[Saved entries]

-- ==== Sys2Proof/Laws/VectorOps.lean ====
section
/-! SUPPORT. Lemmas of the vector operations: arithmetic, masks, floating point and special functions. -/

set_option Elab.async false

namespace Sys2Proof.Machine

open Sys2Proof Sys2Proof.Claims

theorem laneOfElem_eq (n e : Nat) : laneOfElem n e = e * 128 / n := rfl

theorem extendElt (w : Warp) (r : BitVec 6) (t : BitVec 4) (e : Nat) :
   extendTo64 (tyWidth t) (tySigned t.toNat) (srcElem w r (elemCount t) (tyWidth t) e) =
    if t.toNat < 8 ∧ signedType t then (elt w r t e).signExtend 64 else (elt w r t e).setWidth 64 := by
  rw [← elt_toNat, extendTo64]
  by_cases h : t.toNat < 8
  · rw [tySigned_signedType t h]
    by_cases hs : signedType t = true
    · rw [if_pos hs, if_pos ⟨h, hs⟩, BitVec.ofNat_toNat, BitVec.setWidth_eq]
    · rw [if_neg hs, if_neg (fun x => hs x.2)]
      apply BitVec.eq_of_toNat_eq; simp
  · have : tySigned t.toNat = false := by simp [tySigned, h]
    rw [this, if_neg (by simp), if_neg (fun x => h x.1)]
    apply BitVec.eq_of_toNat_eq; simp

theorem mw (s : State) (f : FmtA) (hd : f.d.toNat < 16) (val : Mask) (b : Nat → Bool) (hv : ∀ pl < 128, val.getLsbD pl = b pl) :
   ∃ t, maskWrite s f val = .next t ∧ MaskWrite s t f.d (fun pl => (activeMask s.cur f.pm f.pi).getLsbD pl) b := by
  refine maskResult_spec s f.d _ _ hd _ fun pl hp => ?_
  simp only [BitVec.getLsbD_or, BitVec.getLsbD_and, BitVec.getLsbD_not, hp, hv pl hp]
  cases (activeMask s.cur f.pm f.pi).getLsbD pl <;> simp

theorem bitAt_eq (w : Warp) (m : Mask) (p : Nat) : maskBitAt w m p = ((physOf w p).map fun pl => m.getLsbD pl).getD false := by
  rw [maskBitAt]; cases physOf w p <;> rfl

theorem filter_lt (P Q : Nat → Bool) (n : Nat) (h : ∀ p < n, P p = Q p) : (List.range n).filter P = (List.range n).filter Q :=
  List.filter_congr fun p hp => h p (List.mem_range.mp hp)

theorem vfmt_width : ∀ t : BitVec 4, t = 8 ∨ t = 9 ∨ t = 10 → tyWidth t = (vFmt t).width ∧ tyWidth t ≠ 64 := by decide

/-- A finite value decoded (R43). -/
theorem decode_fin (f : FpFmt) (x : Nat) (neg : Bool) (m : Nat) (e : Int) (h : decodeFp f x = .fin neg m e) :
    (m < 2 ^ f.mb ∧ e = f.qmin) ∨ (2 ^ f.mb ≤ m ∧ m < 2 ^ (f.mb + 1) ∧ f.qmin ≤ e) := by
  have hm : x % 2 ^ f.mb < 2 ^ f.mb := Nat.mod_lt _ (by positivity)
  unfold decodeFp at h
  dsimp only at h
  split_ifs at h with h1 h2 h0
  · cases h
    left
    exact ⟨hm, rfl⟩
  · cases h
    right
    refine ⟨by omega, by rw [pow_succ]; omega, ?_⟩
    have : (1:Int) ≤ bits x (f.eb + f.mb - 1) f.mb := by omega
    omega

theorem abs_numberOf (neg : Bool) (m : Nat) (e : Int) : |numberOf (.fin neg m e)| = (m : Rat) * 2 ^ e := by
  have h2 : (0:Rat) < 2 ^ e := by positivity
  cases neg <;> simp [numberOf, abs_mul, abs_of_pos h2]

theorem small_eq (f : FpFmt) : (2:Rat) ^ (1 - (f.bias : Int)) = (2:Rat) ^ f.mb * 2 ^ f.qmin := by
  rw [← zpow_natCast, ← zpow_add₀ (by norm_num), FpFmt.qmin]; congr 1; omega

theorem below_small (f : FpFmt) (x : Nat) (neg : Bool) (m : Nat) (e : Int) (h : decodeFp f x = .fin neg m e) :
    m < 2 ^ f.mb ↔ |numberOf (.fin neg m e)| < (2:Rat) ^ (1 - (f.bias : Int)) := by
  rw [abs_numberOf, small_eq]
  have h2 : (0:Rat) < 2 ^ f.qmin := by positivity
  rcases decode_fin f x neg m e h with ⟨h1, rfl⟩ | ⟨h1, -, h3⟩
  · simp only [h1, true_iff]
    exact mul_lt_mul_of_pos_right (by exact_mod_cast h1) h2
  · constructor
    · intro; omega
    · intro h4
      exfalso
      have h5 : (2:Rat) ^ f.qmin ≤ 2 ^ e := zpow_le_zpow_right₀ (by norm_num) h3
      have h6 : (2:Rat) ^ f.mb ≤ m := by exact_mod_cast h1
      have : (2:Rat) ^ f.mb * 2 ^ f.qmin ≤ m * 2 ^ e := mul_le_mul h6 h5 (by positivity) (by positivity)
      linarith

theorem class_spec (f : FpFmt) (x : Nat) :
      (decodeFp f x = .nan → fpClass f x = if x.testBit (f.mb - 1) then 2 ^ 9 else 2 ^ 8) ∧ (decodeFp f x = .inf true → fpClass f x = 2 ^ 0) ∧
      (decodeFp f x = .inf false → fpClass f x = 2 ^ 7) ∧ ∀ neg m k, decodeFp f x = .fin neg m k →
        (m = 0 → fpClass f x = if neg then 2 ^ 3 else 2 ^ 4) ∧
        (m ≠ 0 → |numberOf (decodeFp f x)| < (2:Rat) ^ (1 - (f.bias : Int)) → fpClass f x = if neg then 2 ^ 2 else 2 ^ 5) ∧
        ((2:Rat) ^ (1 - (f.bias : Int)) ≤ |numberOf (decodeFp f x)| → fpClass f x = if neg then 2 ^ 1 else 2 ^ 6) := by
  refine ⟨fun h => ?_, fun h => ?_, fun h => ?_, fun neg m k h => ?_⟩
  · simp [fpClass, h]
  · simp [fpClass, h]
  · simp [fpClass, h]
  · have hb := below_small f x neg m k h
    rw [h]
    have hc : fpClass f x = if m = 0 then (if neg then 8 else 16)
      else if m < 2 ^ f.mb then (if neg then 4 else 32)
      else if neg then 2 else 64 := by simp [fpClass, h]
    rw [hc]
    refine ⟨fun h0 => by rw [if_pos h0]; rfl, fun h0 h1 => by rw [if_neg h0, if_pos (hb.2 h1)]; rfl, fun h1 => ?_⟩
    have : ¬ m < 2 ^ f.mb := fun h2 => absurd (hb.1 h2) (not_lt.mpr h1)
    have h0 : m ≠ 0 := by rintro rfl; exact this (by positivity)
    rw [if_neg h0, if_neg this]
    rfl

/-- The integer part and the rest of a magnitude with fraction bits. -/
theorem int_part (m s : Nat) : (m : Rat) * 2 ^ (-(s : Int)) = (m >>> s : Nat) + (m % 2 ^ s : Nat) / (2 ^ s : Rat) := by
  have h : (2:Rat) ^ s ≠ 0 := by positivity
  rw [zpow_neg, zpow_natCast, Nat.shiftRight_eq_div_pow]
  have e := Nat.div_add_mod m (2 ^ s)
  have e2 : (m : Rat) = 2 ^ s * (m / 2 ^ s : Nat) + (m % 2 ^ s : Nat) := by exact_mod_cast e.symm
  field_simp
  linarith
* * *
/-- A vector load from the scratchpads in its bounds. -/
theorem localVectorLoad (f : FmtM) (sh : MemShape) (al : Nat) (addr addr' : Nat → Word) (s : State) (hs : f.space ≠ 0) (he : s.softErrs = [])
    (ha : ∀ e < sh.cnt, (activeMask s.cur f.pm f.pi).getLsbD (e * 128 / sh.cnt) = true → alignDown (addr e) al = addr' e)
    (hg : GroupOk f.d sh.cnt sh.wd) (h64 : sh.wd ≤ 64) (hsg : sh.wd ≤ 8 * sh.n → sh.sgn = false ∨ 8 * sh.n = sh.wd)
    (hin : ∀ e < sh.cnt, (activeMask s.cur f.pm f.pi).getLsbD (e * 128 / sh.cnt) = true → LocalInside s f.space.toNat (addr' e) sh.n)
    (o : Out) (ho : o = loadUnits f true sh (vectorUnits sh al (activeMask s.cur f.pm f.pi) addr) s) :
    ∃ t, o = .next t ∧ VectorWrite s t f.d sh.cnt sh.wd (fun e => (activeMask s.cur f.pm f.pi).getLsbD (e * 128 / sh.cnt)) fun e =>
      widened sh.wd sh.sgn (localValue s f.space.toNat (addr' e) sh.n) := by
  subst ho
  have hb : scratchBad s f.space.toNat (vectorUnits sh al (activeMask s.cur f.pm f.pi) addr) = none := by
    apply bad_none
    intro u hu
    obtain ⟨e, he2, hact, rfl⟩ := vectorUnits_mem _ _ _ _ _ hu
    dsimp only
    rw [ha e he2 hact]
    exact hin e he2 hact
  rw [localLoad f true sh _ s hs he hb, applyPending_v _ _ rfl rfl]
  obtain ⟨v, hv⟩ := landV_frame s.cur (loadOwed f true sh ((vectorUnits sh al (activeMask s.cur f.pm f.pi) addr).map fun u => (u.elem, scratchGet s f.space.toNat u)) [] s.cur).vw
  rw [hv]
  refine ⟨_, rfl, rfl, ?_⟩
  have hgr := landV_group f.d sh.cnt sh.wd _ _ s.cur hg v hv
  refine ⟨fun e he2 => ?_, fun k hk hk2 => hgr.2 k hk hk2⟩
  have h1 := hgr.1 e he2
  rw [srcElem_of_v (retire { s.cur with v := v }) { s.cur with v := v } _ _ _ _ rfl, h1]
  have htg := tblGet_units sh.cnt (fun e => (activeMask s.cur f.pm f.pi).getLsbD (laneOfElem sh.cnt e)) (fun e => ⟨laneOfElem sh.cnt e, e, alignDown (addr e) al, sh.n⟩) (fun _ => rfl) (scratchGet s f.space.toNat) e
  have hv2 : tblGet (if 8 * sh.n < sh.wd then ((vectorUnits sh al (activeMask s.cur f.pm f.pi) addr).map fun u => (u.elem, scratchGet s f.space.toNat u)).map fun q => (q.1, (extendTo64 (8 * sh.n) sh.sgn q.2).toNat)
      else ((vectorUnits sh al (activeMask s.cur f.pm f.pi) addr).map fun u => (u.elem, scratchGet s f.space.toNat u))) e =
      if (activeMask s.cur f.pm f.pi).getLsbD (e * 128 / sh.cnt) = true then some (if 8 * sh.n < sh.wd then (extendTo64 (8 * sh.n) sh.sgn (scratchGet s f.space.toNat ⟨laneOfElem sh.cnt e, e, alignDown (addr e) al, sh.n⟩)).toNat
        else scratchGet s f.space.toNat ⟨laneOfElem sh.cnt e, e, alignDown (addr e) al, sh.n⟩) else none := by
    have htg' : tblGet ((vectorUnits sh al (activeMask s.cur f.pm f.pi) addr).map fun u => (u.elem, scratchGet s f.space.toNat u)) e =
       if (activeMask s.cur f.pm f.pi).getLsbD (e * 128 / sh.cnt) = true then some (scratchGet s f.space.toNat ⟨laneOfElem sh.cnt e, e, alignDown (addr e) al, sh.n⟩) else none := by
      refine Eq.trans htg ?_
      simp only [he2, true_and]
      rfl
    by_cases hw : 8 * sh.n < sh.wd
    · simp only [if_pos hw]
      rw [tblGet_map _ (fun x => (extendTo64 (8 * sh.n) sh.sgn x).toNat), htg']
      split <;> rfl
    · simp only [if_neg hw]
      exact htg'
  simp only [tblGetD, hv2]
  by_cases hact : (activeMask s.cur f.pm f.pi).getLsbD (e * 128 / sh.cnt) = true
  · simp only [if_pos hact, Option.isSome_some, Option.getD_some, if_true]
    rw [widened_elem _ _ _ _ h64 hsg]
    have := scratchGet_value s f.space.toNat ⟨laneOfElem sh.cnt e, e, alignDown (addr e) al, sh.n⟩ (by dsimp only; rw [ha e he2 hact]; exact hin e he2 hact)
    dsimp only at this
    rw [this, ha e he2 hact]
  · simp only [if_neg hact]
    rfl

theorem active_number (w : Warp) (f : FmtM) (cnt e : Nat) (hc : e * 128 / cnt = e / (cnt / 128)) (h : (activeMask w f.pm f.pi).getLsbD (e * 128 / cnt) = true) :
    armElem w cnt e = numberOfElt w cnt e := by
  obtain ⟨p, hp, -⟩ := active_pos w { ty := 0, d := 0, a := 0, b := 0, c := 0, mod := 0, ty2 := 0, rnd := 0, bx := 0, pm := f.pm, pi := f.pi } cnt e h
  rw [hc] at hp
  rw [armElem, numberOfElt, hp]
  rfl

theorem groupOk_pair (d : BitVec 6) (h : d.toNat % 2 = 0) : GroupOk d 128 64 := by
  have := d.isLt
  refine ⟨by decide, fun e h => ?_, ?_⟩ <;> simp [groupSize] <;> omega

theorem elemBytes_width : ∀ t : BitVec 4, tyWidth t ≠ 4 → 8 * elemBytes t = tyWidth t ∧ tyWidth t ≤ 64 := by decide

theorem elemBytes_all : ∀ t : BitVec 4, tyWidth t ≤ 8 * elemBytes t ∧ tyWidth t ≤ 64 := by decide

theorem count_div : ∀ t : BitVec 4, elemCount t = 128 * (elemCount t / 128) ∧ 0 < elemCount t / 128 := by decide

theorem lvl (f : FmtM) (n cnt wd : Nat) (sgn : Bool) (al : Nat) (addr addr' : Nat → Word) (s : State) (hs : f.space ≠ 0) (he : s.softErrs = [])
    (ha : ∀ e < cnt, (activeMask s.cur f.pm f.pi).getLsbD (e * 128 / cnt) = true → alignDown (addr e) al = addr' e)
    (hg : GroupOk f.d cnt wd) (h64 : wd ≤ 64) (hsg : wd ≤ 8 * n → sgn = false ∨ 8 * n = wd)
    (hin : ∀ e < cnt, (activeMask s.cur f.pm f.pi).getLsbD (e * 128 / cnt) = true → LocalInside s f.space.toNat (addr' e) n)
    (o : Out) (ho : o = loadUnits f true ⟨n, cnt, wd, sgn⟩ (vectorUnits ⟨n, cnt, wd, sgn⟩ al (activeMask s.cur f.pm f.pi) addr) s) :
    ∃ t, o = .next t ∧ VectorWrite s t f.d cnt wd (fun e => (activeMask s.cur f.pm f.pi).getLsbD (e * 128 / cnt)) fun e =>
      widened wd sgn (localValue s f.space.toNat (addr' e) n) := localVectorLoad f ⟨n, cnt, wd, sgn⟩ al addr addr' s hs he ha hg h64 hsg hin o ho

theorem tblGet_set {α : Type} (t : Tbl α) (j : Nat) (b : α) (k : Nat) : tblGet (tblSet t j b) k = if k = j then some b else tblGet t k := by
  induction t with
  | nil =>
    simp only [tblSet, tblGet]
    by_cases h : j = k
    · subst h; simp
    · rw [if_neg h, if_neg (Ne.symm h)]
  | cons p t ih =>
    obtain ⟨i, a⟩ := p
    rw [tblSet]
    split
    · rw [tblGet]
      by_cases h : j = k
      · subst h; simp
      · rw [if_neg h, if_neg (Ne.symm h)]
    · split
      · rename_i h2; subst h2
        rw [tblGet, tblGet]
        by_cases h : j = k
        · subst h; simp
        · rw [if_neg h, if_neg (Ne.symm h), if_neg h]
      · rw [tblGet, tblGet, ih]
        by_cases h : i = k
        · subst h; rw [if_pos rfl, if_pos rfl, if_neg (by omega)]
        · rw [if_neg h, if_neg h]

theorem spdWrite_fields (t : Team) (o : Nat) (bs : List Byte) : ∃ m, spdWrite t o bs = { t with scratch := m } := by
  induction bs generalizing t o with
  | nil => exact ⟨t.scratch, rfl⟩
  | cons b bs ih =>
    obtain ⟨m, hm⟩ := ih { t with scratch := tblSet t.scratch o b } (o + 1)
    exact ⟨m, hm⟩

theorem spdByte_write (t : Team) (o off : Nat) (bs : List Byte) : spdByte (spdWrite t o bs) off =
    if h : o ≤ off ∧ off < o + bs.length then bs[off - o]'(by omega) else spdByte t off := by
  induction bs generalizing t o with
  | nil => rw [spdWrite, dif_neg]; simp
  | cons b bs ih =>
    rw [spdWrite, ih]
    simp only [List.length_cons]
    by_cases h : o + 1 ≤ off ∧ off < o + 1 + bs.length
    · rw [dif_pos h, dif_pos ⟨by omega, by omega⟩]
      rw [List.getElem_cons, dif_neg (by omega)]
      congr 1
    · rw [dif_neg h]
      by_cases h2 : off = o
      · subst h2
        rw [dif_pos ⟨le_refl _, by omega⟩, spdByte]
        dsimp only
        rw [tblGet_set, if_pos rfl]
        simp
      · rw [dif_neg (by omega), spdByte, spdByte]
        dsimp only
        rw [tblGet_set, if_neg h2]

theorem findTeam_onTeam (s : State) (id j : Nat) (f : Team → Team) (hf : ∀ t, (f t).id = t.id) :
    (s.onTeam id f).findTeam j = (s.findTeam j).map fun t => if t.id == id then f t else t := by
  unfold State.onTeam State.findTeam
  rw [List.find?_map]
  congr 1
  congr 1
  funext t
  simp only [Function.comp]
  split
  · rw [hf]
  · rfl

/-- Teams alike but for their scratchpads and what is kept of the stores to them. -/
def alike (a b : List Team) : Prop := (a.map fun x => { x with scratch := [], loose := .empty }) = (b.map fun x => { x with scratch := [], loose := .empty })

= YOUR OBJECTIVE =
Which lines of the entries above contain the string "elemCount"? Copy each one.

= RESPONSE =
   extendTo64 (tyWidth t) (tySigned t.toNat) (srcElem w r (elemCount t) (tyWidth t) e) =
theorem count_div : ∀ t : BitVec 4, elemCount t = 128 * (elemCount t / 128) ∧ 0 < elemCount t / 128 := by decide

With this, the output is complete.